-- TASK OBJECTIVE --
What number of lines in the material contain the word "sgiRepeat"? Give that number alone.

-- DATA LISTING --
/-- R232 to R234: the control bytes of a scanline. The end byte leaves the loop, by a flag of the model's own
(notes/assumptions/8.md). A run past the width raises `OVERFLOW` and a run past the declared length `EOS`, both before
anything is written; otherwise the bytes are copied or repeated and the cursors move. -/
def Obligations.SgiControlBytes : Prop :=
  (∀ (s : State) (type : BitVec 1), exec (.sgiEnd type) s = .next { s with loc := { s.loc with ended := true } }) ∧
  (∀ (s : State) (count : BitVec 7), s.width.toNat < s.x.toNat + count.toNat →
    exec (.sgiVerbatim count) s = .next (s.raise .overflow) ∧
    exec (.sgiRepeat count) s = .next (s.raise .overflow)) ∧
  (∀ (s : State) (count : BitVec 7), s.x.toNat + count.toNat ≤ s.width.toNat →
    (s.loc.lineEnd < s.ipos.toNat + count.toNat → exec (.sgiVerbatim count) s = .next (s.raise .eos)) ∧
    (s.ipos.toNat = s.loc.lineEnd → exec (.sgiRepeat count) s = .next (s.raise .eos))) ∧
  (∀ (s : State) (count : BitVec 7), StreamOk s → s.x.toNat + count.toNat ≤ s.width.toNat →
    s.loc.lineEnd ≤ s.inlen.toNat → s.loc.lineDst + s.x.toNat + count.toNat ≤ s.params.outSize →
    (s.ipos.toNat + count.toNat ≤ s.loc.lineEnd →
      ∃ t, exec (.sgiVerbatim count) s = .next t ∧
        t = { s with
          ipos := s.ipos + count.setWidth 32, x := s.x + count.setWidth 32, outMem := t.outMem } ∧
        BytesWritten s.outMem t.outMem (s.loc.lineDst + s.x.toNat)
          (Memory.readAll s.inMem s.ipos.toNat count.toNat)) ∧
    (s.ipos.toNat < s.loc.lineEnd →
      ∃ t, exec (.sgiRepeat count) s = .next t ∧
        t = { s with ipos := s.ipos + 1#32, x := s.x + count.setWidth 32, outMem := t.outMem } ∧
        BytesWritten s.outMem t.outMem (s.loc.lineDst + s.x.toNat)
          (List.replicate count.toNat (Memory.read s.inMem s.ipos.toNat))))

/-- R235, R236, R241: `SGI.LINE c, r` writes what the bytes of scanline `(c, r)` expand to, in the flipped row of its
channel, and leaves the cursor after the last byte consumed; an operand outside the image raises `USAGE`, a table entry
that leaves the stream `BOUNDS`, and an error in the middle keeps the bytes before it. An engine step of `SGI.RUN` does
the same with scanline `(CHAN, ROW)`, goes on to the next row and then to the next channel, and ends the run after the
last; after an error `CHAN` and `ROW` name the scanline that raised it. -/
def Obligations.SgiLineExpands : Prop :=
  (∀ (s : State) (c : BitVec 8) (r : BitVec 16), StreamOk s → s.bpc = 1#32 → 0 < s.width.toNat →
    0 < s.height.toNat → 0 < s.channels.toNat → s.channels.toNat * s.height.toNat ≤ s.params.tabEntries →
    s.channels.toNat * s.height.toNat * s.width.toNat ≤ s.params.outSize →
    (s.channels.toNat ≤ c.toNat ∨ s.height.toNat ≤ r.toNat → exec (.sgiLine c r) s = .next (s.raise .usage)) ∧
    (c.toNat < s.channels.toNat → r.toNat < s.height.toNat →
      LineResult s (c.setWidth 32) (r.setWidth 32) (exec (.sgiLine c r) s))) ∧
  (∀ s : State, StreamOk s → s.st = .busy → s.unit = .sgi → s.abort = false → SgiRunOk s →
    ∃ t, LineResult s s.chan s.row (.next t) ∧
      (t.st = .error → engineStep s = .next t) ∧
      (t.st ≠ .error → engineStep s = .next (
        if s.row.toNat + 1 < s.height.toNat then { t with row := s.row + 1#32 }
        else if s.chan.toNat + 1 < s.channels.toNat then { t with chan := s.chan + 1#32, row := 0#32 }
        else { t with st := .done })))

-- OUTPUT BELOW --
3